What needs to be done: Find the line with "let b := (squeeze" in the records below. Copy it and every line after it, up to and including the line with "(10 R269). -/".

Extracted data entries

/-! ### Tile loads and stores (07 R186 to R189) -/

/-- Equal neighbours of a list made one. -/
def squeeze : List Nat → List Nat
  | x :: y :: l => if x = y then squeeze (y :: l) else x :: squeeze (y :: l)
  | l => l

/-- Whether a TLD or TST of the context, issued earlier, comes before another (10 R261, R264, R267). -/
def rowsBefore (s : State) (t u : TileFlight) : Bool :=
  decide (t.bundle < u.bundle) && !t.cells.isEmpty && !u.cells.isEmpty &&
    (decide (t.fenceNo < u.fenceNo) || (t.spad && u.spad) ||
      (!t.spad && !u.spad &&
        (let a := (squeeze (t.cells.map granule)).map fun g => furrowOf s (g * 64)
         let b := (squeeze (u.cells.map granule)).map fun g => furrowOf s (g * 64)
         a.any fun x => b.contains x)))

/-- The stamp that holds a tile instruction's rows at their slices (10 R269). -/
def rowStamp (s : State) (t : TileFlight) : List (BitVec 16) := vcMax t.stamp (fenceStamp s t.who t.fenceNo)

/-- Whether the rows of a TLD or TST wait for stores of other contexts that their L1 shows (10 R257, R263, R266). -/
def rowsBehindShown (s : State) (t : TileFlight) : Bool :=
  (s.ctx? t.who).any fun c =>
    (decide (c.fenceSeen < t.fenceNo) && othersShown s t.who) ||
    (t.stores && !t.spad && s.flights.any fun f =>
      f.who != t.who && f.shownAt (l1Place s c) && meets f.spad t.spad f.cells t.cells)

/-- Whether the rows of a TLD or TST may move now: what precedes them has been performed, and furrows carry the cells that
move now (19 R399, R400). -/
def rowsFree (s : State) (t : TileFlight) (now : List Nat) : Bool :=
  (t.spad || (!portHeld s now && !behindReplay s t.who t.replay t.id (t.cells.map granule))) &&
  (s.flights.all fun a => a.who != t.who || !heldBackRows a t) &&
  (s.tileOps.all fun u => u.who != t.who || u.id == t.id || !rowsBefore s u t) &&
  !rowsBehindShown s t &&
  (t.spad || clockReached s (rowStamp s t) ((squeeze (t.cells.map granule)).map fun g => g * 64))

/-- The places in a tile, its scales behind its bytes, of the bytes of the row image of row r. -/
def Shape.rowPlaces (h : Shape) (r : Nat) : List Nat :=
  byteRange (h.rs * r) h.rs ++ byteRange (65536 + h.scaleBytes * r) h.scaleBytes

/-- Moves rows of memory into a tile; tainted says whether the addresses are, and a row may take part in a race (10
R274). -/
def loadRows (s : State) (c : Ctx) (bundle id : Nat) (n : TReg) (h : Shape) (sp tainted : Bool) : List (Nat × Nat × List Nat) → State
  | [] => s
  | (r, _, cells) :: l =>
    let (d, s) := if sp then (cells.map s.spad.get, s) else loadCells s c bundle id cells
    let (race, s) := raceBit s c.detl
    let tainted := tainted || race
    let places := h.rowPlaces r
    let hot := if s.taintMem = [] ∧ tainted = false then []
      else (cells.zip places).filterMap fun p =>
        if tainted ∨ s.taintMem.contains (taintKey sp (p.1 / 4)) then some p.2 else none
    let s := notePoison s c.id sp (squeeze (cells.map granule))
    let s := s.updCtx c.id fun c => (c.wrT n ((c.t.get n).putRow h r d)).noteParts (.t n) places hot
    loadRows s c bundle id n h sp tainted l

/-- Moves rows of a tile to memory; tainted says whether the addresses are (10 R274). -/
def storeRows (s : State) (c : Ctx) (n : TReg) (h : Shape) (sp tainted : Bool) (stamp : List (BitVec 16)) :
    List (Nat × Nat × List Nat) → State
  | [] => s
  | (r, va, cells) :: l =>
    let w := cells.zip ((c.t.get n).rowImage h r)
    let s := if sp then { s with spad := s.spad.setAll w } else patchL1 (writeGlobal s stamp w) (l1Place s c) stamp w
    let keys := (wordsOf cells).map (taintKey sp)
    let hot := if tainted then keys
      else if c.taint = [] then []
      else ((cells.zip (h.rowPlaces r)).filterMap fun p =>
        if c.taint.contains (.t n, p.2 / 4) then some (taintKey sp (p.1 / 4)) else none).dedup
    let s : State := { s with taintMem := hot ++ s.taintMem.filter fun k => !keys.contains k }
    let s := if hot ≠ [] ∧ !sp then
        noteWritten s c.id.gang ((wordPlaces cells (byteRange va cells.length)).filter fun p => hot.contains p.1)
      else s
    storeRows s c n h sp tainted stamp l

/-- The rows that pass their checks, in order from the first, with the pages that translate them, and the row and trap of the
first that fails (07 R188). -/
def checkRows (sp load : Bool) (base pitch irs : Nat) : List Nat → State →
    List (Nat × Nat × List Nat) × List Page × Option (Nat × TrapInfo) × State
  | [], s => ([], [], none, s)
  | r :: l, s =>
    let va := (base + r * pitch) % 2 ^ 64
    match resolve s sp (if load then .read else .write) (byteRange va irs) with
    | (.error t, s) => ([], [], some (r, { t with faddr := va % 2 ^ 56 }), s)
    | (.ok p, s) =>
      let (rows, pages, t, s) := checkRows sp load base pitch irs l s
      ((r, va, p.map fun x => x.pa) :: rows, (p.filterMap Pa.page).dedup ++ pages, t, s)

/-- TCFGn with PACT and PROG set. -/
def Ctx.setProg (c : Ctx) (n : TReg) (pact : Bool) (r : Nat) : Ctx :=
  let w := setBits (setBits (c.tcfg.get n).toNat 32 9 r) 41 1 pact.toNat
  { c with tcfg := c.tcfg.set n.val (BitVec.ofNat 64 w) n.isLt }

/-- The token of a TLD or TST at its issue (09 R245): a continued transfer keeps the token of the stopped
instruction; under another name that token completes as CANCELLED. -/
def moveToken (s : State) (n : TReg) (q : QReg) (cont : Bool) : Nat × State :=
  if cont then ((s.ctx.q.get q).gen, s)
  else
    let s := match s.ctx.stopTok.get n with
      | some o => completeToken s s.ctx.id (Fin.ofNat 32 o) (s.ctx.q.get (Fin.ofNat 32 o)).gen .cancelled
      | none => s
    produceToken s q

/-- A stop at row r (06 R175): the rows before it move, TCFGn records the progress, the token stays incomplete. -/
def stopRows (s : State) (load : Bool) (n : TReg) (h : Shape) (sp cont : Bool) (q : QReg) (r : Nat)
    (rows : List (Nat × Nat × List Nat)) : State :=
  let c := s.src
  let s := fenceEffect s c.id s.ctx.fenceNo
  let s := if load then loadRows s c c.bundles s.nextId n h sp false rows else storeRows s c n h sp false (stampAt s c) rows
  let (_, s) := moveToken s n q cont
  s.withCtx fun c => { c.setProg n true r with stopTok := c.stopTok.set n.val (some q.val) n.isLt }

Response to this task:
         let b := (squeeze (u.cells.map granule)).map fun g => furrowOf s (g * 64)
         a.any fun x => b.contains x)))

/-- The stamp that holds a tile instruction's rows at their slices (10 R269). -/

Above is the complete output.